Sur un tout autre sujet, à propos des baptêmes calvinistes, certains de nos lecteurs ont remis en question la validité du baptême pratiqué par les calvinistes parce que les calvinistes pensent que le baptême n’a pas le pouvoir d’enlever le péché originel, et donc ils pensent qu’ils n’ont pas l’intention de faire ce que l’Eglise fait quand elle baptise.
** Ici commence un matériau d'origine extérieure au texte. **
-- ==== Sys2Proof/Word.lean ====
section
/-! DEFINITION. The word on the input port, the code on the output port, and the seven tags. -/

namespace Sys2Proof

/-- The input word: an opaque 32-bit pattern in the binary32 layout (10_state.md R18, 30_encoding.md R50). -/
abbrev Word := BitVec 32

/-- The code on the output port `tag_o[2:0]` (10_state.md R19, 30_encoding.md R52). -/
abbrev TagCode := BitVec 3

/-- A byte of a word as a host may keep it (20_memory.md R33). The block itself never sees bytes. -/
abbrev Byte := BitVec 8

/-- The seven classification tags, a closed set of mutually exclusive variants that carry no further data
(30_encoding.md R54), in the order of the spec's data model (R52). -/
inductive Tag where
  | positiveZero
  | negativeZero
  | normalizedNumber
  | denormalizedNumber
  | positiveInfinity
  | negativeInfinity
  | notANumber
  deriving DecidableEq, Repr

/-- Every tag, in the order of R52. -/
def Tag.all : List Tag :=
  [.positiveZero, .negativeZero, .normalizedNumber, .denormalizedNumber, .positiveInfinity, .negativeInfinity, .notANumber]

end Sys2Proof
end

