-- ==== Sys2Proof/Machine/Stimulus.lean ====
section
/-! DEFINITION. A sequence of words applied one after another to one block (92_eei_decisions.md D14, 95_test_vectors.md
section 3): the host drives each word and reads the code, and the codes stand in its record. -/

namespace Sys2Proof.Machine

/-- One call on a word that the host drives first (00_scope.md R9). -/
def call (w : Word) (s : State) : Host.Outcome State Fault Refusal := step (s.drive w)

/-- The calls of a list of words in order (R146). -/
def runWords : List Word → State → Host.Outcome State Fault Refusal
  | [], s => .next s
  | w :: ws, s =>
    match call w s with
    | .next s' => runWords ws s'
    | .fault r => .fault r
    | .refused r => .refused r

end Sys2Proof.Machine
end

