/-- The tree looks at the sign for a zero mantissa under exponent 0 or 255, and nowhere else. -/
theorem muxTree_invert_sign_iff : ∀ (s : BitVec 1) (expIsZero expIsOnes manIsZero : Bool),
    muxTree (s ^^^ 1#1) expIsZero expIsOnes manIsZero = muxTree s expIsZero expIsOnes manIsZero ↔
      ¬ (manIsZero = true ∧ (expIsZero = true ∨ expIsOnes = true)) := by
  decide

theorem classify_invert_bit31_iff (w : Word) : classify (w ^^^ 0x80000000#32) = classify w ↔
    ¬ (w = 0x00000000#32 ∨ w = 0x80000000#32 ∨ w = 0x7F800000#32 ∨ w = 0xFF800000#32) := by
  rw [signed_word_iff]
  revert w
  rw [forall_word]
  intro s e m
  rw [bit31_eq_pack, pack_xor, BitVec.xor_zero, BitVec.xor_zero,
    ← tagOfFields_eq_classify_pack, ← tagOfFields_eq_classify_pack, tagOfFields, tagOfFields, muxTree_invert_sign_iff,
    manZero_iff, expZero_iff, expOnes_iff, mantissa_pack, exponent_pack]

/-- Settles O23: inverting bit 31 flips the sign field alone, and the tree looks at it for the four words alone. -/
theorem signKeptForZerosAndInfinitiesOnly : Obligations.SignKeptForZerosAndInfinitiesOnly := by
  unfold Obligations.SignKeptForZerosAndInfinitiesOnly
  refine ⟨by decide, by decide, by decide, by decide, fun b pz nz pinf ninf => ?other, fun b signed kept => ?signed⟩
  case other =>
    rw [classify_invert_bit31_iff]
    rintro (h | h | h | h) <;> contradiction
  case signed => exact (classify_invert_bit31_iff b).mp kept signed

/-! #### The magnitude (R103) -/

theorem magnitude_eq (w : Word) : magnitude w = (exponent w).toNat * 2 ^ 23 + (mantissa w).toNat := by
  have mask : 0x7FFFFFFF#32 = pack 0#1 255#8 8388607#23 := by decide
  calc magnitude w = (pack (sign w) (exponent w) (mantissa w) &&& pack 0#1 255#8 8388607#23).toNat := by
        rw [magnitude, pack_fields, mask]
    _ = (pack 0#1 (exponent w) (mantissa w)).toNat := by rw [pack_and, BitVec.and_zero, and_ones8, and_ones23]
    _ = (exponent w).toNat * 2 ^ 23 + (mantissa w).toNat := by
        rw [pack_toNat, BitVec.toNat_ofNat, Nat.zero_mod, Nat.zero_mul, Nat.zero_add]

/-- The magnitude orders words by the exponent first, so each of its ranges is a condition on the two fields. -/
theorem classifyByMagnitude_eq_classify (w : Word) : classifyByMagnitude w = classify w := by
  have mag := magnitude_eq w
  rw [classifyByMagnitude, ← tagOfFields_fields]
  split_ifs with isZero isDen isNorm isInf
  · have e : exponent w = 0#8 := by bv_omega
    have m : mantissa w = 0#23 := by bv_omega
    rw [e, tagOfFields_zero, if_pos m]
  · have e : exponent w = 0#8 := by bv_omega
    have m : mantissa w ≠ 0#23 := by bv_omega
    rw [e, tagOfFields_zero, if_neg m]
  · have not_zero : exponent w ≠ 0#8 := by bv_omega
    have not_ones : exponent w ≠ 255#8 := by bv_omega
    rw [tagOfFields_mid _ _ not_zero not_ones]
  · have e : exponent w = 255#8 := by bv_omega
    have m : mantissa w = 0#23 := by bv_omega
    rw [e, tagOfFields_ones, if_pos m]
  · have e : exponent w = 255#8 := by bv_omega
    have m : mantissa w ≠ 0#23 := by bv_omega
    rw [e, tagOfFields_ones, if_neg m]

/-- Which of the five ranges a magnitude lies in, in ascending order. -/
def rangeIndex (n : Nat) : Nat :=
  if n = 0 then 0 else if n ≤ 0x007FFFFF then 1 else if n ≤ 0x7F7FFFFF then 2 else if n = 0x7F800000 then 3 else 4

/-- The tag of a range, which for the first and the fourth is the sign's. -/
def rangeTag (s : BitVec 1) : Nat → Tag
  | 0 => zeroTag s
  | 1 => .denormalizedNumber
  | 2 => .normalizedNumber
  | 3 => infTag s
  | _ => .notANumber

theorem classify_eq_rangeTag (w : Word) : classify w = rangeTag (sign w) (rangeIndex (magnitude w)) := by
  rw [← classifyByMagnitude_eq_classify, classifyByMagnitude, rangeIndex]
  split_ifs <;> rfl

theorem classify_of_rangeIndex {w : Word} {k : Nat} (range : rangeIndex (magnitude w) = k) :
    classify w = rangeTag (sign w) k := range ▸ classify_eq_rangeTag w

/-- The five ranges in the spec's own bounds. -/
theorem rangeIndex_cases (n : Nat) :
    (n = 0 ∧ rangeIndex n = 0) ∨ (0x00000001 ≤ n ∧ n ≤ 0x007FFFFF ∧ rangeIndex n = 1) ∨
    (0x00800000 ≤ n ∧ n ≤ 0x7F7FFFFF ∧ rangeIndex n = 2) ∨ (n = 0x7F800000 ∧ rangeIndex n = 3) ∨
    (0x7F800001 ≤ n ∧ rangeIndex n = 4) := by
  rw [rangeIndex]
  split_ifs <;> omega

theorem rangeIndex_lt (n : Nat) : rangeIndex n < 5 := by
  have := rangeIndex_cases n
  omega

/-- A sign's five ranges have five tags. -/
theorem eq_of_rangeTag_eq (s : BitVec 1) : ∀ j < 5, ∀ k < 5, rangeTag s j = rangeTag s k → j = k := by
  obtain rfl | rfl := sign_cases s <;> decide

/-- A range ends just below the next one's first magnitude. -/
theorem rangeIndex_ne_succ_iff (n : Nat) : rangeIndex n ≠ rangeIndex (n + 1) ↔
    n + 1 = 0x00000001 ∨ n + 1 = 0x00800000 ∨ n + 1 = 0x7F800000 ∨ n + 1 = 0x7F800001 := by
  have := rangeIndex_cases n
  have := rangeIndex_cases (n + 1)
  omega

/-- Settles O24: the five ranges of the magnitude are the rows' conditions on exponent and mantissa. -/
theorem magnitudeFormGivesTheTag : Obligations.MagnitudeFormGivesTheTag := by
  unfold Obligations.MagnitudeFormGivesTheTag
  intro b
  have ranges := rangeIndex_cases (magnitude b)
  rw [show (b &&& 0x7FFFFFFF#32).toNat = magnitude b from rfl]
  refine ⟨magnitude_eq b, rfl, fun zero => ?zero, fun low high => ?den, fun low high => ?norm, fun inf => ?inf,
    fun low high => ?nan, classifyByMagnitude_eq_classify b⟩
  case zero => rw [classify_of_rangeIndex (k := 0) (by omega), rangeTag, zeroTag_eq]
  case den => exact classify_of_rangeIndex (k := 1) (by omega)
  case norm => exact classify_of_rangeIndex (k := 2) (by omega)
  case inf => rw [classify_of_rangeIndex (k := 3) (by omega), rangeTag, infTag_eq]
  case nan => exact classify_of_rangeIndex (k := 4) (by omega)

theorem toNat_eq_sign_magnitude (w : Word) : w.toNat = (sign w).toNat * 2 ^ 31 + magnitude w := by
  rw [toNat_eq_fields, magnitude_eq, Nat.add_assoc]

theorem magnitude_lt (w : Word) : magnitude w < 2 ^ 31 := by
  have := (mantissa w).isLt
  rw [magnitude_eq]
  omega

/-- A number below `2 ^ 32` as a word: its top bit is the sign, the rest the magnitude. -/
theorem sign_and_magnitude_of_toNat {sg n : Nat} {w : Word} (hn : n < 2 ^ 31) (value : w.toNat = sg * 2 ^ 31 + n) :
    sign w = BitVec.ofNat 1 sg ∧ magnitude w = n := by
  have parts := toNat_eq_sign_magnitude w
  have := magnitude_lt w
  refine ⟨BitVec.eq_of_toNat_eq ?_, by omega⟩
  rw [BitVec.toNat_ofNat]
  omega

theorem sign_and_magnitude_ofNat {sg n : Nat} (hsg : sg < 2) (hn : n < 2 ^ 31) :
    sign (BitVec.ofNat 32 (sg * 2 ^ 31 + n)) = BitVec.ofNat 1 sg ∧ magnitude (BitVec.ofNat 32 (sg * 2 ^ 31 + n)) = n := by
  have fits : sg * 2 ^ 31 + n < 2 ^ 32 := by omega
  exact sign_and_magnitude_of_toNat hn (by rw [BitVec.toNat_ofNat, Nat.mod_eq_of_lt fits])

/-- Settles O26: with the sign fixed, the tag says the range of the magnitude, which changes at the four bounds. -/
theorem tagChangesAtFourBoundaries : Obligations.TagChangesAtFourBoundaries := by
  unfold Obligations.TagChangesAtFourBoundaries
  intro sg n hsg hn
  obtain ⟨lower_sign, lower⟩ := sign_and_magnitude_ofNat hsg (n := n) (by omega)
  obtain ⟨upper_sign, upper⟩ := sign_and_magnitude_ofNat hsg hn
  rw [classify_eq_rangeTag, classify_eq_rangeTag, lower_sign, upper_sign, lower, upper, ← rangeIndex_ne_succ_iff]
  exact not_congr ⟨eq_of_rangeTag_eq _ _ (rangeIndex_lt _) _ (rangeIndex_lt _), congrArg _⟩

end Sys2Proof.Proofs
end

section
/-! SUPPORT. The block has no exceptions (60_exceptions.md): no number of steps faults or refuses (R110), the one refusal is the
static one of a platform that does not conform (R112), and a power cycle has nothing to lose (R126). -/

namespace Sys2Proof.Proofs

open Sys2Proof.Machine

/-! ### Any number of steps (R110) -/

theorem run_zero {M : Host.Core} (s : M.State) : M.run 0 s = .next s := rfl

/-- One more step at the front of the host's run, when it goes on. -/
theorem run_succ {M : Host.Core} {s s' : M.State} (n : Nat) (hstep : M.step s = .next s') : M.run (n + 1) s = M.run n s' := by
  simp only [Host.Core.run, hstep]

/-- The step a run repeats leaves the input as it is, so every step of it reads the one code. -/
theorem run_eq (n : Nat) (s : State) :
    core.run n s = .next { s with tagsRead := s.tagsRead ++ List.replicate n (tagCode (classify s.valueI)) } := by
  induction n generalizing s with
  | zero =>
    rw [List.replicate_zero, List.append_nil]
    exact run_zero (M := core) s
  | succ n ih =>
    rw [List.replicate_succ, List.append_cons]
    exact (run_succ (M := core) n (step_eq s)).trans (ih _)

/-- Settles O43: a step is a read, and a run's last state is written out by its first, by induction on the steps. -/
theorem noRunEverStops : Obligations.NoRunEverStops := by
  unfold Obligations.NoRunEverStops
  exact ⟨fun s => ⟨s.read, step_eq_read s⟩, fun n s => ⟨_, run_eq n s, rfl, State.tagO_congr rfl, rfl⟩⟩

/-! ### Power (R126) -/

/-- Settles O42: a power cycle is the host driving its word, and the output is a function of that word. -/
theorem powerCycleLosesNothing : Obligations.PowerCycleLosesNothing := by
  unfold Obligations.PowerCycleLosesNothing
  refine ⟨fun s w => ⟨State.powerCycle_valueI s w, ?shown⟩, fun s w => ?step, fun s => ?same⟩
  case shown => rw [State.powerCycle, State.drive_tagO]
  case step => rw [step_eq, State.powerCycle_valueI, State.powerCycle_tagsRead]
  case same => rw [State.powerCycle, State.drive_self]

/-! ### The static refusal (R112) -/

theorem isBinary32_iff (pl : Platform) : Platform.isBinary32 pl = true ↔
    pl.width = 32 ∧ pl.base = 2 ∧ pl.signedZero = true ∧ pl.infinity = true ∧ pl.quietNan = true ∧ pl.signalingNan = true := by
  simp only [Platform.isBinary32, Bool.and_eq_true, beq_iff_eq, and_assoc]

theorem elaborateOn_of_conforming {pl : Platform} (conforms : Platform.isBinary32 pl = true) (p : Params) :
    elaborateOn pl p = elaborate p :=
  if_pos conforms
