/-- Over a queue to which nothing is added the reader ends in one of the three ways. -/
theorem exists_readerEnd (hs : LeftAlone i s) (hp : FsmState.rspSof0 ∈ phasesOf i) :
    ∃ (n : Byte) (q : List Byte) (m : Nat) (u : State), q.length = n.toNat
      ∧ run m (enter .rspSof0 s) = .next u ∧ ReaderEnd s n q u := by
  have hq := proposedPayload_length s.rxq
  refine ⟨proposedLength s.rxq, proposedPayload s.rxq, ?_⟩
  obtain ha | ⟨j, hj, ha, hne⟩ :=
    agrees_or_differs s (proposedLength s.rxq) (proposedPayload s.rxq) ((proposedLength s.rxq).toNat + 8)
  · obtain ⟨t, ht, hrun⟩ := run_reader_accepts hs hp hq ha
    exact ⟨_, _, hq, hrun, .accepted ha ht⟩
  · obtain ⟨t, hrun, ht⟩ := run_frameRead hs hp hq (Nat.le_of_lt_succ hj) ha
    cases hb : s.rxq[j]? with
    | none =>
      have hr : t.rxq = [] := ht.rxq_eq.trans (List.drop_eq_nil_of_le (List.getElem?_eq_none_iff.1 hb))
      exact ⟨_, _, hq, (run_add hrun).trans (ht.starves hs hp hj hr), .starved hj ha ht hr⟩
    | some b =>
      have hv := List.getElem?_eq_getElem (l := responseFrame s.expCmd _ (proposedPayload s.rxq)) (i := j)
        (by rwa [responseFrame_length hq])
      have hstep := ht.rejects hs hp hq (compared_of_differs hb hne) hb hv fun h => hne (by rw [hb, h, hv])
      exact ⟨_, _, hq, run_snoc hrun hstep, .rejected hj ha ht hb hne⟩

theorem ReaderEnd.idle (h : ReaderEnd s n q u) : u.busy = false := by cases h <;> rfl

theorem run_keeps_empty_agenda {m : Nat} {s t : State} (ha : s.agenda = []) (h : run m s = .next t) :
    t.agenda = [] := by
  induction m generalizing s with
  | zero => rwa [← Host.Outcome.next.inj h]
  | succ m ih =>
    obtain ⟨u, hs, hu⟩ := run_succ_next h
    rw [step_nil ha] at hs
    exact ih ((clockTick_agenda hs).trans ha) hu

/-- With an empty agenda a run has one idle end. -/
theorem run_idle_unique {m m' : Nat} {s t u : State} (ha : s.agenda = []) (ht : run m s = .next t)
    (hu : run m' s = .next u) (hbt : t.busy = false) (hbu : u.busy = false) : t = u := by
  wlog hle : m ≤ m' generalizing m m' t u
  · exact (this hu ht hbu hbt (Nat.le_of_not_le hle)).symm
  · obtain ⟨k, rfl⟩ := Nat.exists_eq_add_of_le hle
    rw [run_add ht, run_idle hbt (run_keeps_empty_agenda ha ht)] at hu
    exact Host.Outcome.next.inj hu

/-- Whenever READ_RESP is at its end, the end is one of the three ways. -/
theorem readResp_end {m : Nat} (hb : s.busy = false) (hop : s.op = 0x06) (ha : s.agenda = [])
    (ht : exec .readResp s = .next t) (hu : run m t = .next u) (hbu : u.busy = false) :
    ∃ (n : Byte) (q : List Byte), q.length = n.toNat ∧ ReaderEnd (readerStarted s) n q u := by
  obtain rfl := Host.Outcome.next.inj ((exec_readResp hb).symm.trans ht)
  obtain ⟨n, q, m', w, hq, hw, hend⟩ := exists_readerEnd (leftAlone_readerStarted hop ha) rspSof0_mem_readResp
  obtain rfl := run_idle_unique (s := enter .rspSof0 (readerStarted s)) ha hw hu hend.idle hbu
  exact ⟨n, q, hq, hend⟩

/-- A success has read a whole frame, which is what it consumed. -/
theorem ReaderEnd.frame_of_ok (h : ReaderEnd s n q u) (hq : q.length = n.toNat) (hok : u.ok = true) :
    s.rxq = responseFrame s.expCmd n q ++ u.rxq ∧ u.rxLen = n ∧ responsePayload u = q := by
  cases h with
  | @accepted t ha ht =>
    have hlen := ht.rxLen_eq (by omega)
    have hspan : bufSpan .rx t.rxLen.toNat t = q := by rw [hlen, ht.bufSpan_eq hq (by omega)]
    have hr := ha.rxq_eq
    rw [List.take_of_length_le (responseFrame_length hq _).le] at hr
    exact ⟨hr, hlen, hspan⟩
  | rejected | starved => cases hok

/-- Settles O42: a success is the one of the three ends that has read a whole frame, and a whole frame is accepted. -/
theorem readRespSucceedsExactlyOnResponseFrames : Obligations.ReadRespSucceedsExactlyOnResponseFrames := by
  intro s t hb hop ha ht
  have hend {m : Nat} {u : State} (hu : run m t = .next u) (hbu : u.busy = false) (hok : u.ok = true) :
      ∃ (n : Byte) (q : List Byte), q.length = n.toNat
        ∧ s.rxq = responseFrame s.expCmd n q ++ u.rxq ∧ u.rxLen = n ∧ responsePayload u = q := by
    obtain ⟨n, q, hq, hend⟩ := readResp_end hb hop ha ht hu hbu
    exact ⟨n, q, hq, hend.frame_of_ok hq hok⟩
  refine ⟨⟨fun ⟨m, u, hu, hbu, hok⟩ => ?_, fun ⟨n, q, tail, hq, hr⟩ => ?_⟩, fun m u => hend⟩
  · obtain ⟨n, q, hq, hr, -⟩ := hend hu hbu hok
    exact ⟨n, q, u.rxq, hq, hr⟩
  · obtain ⟨w, -, hrun⟩ := run_reader_accepts (leftAlone_readerStarted hop ha) rspSof0_mem_readResp hq
      (agrees_of_append (s := readerStarted s) hr hq)
    obtain rfl := Host.Outcome.next.inj ((exec_readResp hb).symm.trans ht)
    exact ⟨_, _, hrun, rfl, rfl⟩

/-! ## What a failure leaves (43_reader.md R186; 60_exceptions.md R248) -/

/-- What the reader leaves in the registers, RXBUF and RXQ where it fails at the offset `j` (43_reader.md R186). -/
structure FailedAt (s : State) (n : Byte) (q : List Byte) (j : Nat) (u : State) : Prop where
  rxq : s.rxq = (responseFrame s.expCmd n q).take j ++ u.rxq
  rxLen : u.rxLen = if j < 5 then s.rxLen else n
  stored : ∀ k, 5 + k < j → k < q.length → byteAt u (0x200 + k) = q.getD k 0
  csum : u.csum = if j < 5 + n.toNat then s.csum else checksum (responseRegion s.expCmd n q)

/-- A failure leaves what was read as it is. -/
theorem FrameRead.failedAt (h : FrameRead s n q j t) (ha : Agrees s n q j) (code : ErrCode) (b : Byte)
    (poll : PollCount) : FailedAt s n q j (failedWith code b { t with poll }) where
  rxq := ha.rxq_eq.trans (by rw [← h.rxq_eq]; rfl)
  rxLen := by rw [h.regs]; rfl
  stored := h.stored
  csum := by rw [h.regs]; rfl

theorem compareCode_ne (st : FsmState) : compareCode st ≠ .timeout ∧ compareCode st ≠ .incomplete
    ∧ compareCode st ≠ .none ∧ compareCode st ≠ .illegalOp := by
  cases st <;> decide

theorem timeoutCode_ne (st : FsmState) : timeoutCode st ≠ .framing ∧ timeoutCode st ≠ .unexpectedCmd
    ∧ timeoutCode st ≠ .checksum ∧ timeoutCode st ≠ .none ∧ timeoutCode st ≠ .illegalOp := by
  cases st <;> decide

/-- A failure stopped before the end of the frame, at a byte that is still in RXQ or at an empty RXQ. -/
theorem ReaderEnd.failure (h : ReaderEnd s n q u) (hok : u.ok = false) :
    ∃ j < n.toNat + 8, FailedAt s n q j u
      ∧ ((∃ st rest, u.err = compareCode st ∧ u.rxq = u.failByte :: rest)
        ∨ ∃ st, u.err = timeoutCode st ∧ u.rxq = [] ∧ u.failByte = s.failByte) := by
  cases h with
  | accepted => cases hok
  | @rejected j b t hj ha ht hb _ =>
    exact ⟨j, hj, ht.failedAt ha _ _ t.poll, .inl ⟨t.fsm, _, rfl, ht.rxq_cons hb⟩⟩
  | @starved j t hj ha ht hr =>
    exact ⟨j, hj, ht.failedAt ha _ _ 1000, .inr ⟨t.fsm, rfl, hr, by rw [ht.regs]; rfl⟩⟩

/-- Settles O43: a failure is one of the two ends that stop before the end of the frame. -/
theorem readRespFailsOnABeginningOfAFrame : Obligations.ReadRespFailsOnABeginningOfAFrame := by
  intro s t u m hb hop ha ht hu hbu hok
  obtain ⟨n, q, hq, hend⟩ := readResp_end hb hop ha ht hu hbu
  obtain ⟨j, hj, hfail, hhow⟩ := hend.failure hok
  have hlen : ((responseFrame s.expCmd n q).take j).length = j := by
    rw [List.length_take, responseFrame_length hq]
    omega
  refine ⟨⟨n, q, (responseFrame s.expCmd n q).take j, (responseFrame s.expCmd n q).drop j, hq,
    List.take_append_drop .., hfail.rxq, ?_⟩, ?_⟩
  · rw [hlen, hq]
    exact ⟨fun h => hfail.rxLen.trans (if_pos h), fun h => hfail.rxLen.trans (if_neg (Nat.not_lt.2 h)),
      hq ▸ hfail.stored, fun h => hfail.csum.trans (if_pos h), fun h => hfail.csum.trans (if_neg (Nat.not_lt.2 h))⟩
  · obtain ⟨st, rest, herr, hr⟩ | ⟨st, herr, hr, hbyte⟩ := hhow
    · obtain ⟨htimeout, hincomplete, hnone, hillegal⟩ := compareCode_ne st
      rw [herr]
      exact ⟨fun _ => ⟨rest, hr⟩, fun h => (h.elim htimeout hincomplete).elim, hnone, hillegal⟩
    · obtain ⟨hframing, hcmd, hcsum, hnone, hillegal⟩ := timeoutCode_ne st
      rw [herr]
      exact ⟨fun h => (h.elim hframing fun h => h.elim hcmd hcsum).elim, fun _ => ⟨hr, hbyte⟩, hnone, hillegal⟩

/-! ## The builder's frame read back (43_reader.md R187) -/

/-- A 0x00 before the region leaves the checksum as it is. -/
theorem checksum_zero_cons (bs : List Byte) : checksum (0x00 :: bs) = checksum bs :=
  congrArg Prod.fst (csumScan_zero 0xAD false bs)

/-- A request frame with 0x00 put before its command byte is a response frame. -/
theorem responseFrame_eq_frame (c n : Byte) (p : List Byte) :
    (frame c n p).take 2 ++ 0x00 :: (frame c n p).drop 2 = responseFrame c n p := by
  have hsum : checksum (responseRegion c n p) = checksum (c :: n :: p) := checksum_zero_cons _
  rw [responseFrame, hsum]
  rfl

/-- A request frame begins with the start marker of a response frame. -/
theorem agrees_frame {c : Byte} {p : List Byte} (hr : s.rxq = frame c n p) : Agrees s 0x00 [] 2 := fun k hk => by
  rw [hr]
  obtain rfl | rfl : k = 0 ∨ k = 1 := by omega
  · rfl
  · rfl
Mais, nous lisons que Pie V approuva la décision de la congrégation du concile qui se prononça en faveur de la validité du baptême pratiqué par de tels calvinistes, au motif que, malgré leurs erreurs, les pasteurs calvinistes maintenaient dans ce qu’il faisait ce que l’Eglise avait toujours fait en conférant le baptême.

Cet exemple réfute ceux qui disent que le baptême Novus Ordo n’est pas valide car les « prêtres » qui font les baptêmes en général ne croient pas au péché originel.

Pour finir, il faut remarquer que l’élection de Pie V au conclave de 1566 fut une surprise, car il n’était pas le candidat le plus en vue. Ce fut le cardinal saint Charles de Borromée qui permit en grande partie, par son soutien, l’élection de Pie V. Ce fut donc un saint qui réussit par la grâce de Dieu à conduire un autre saint sur le trône de Saint Pierre.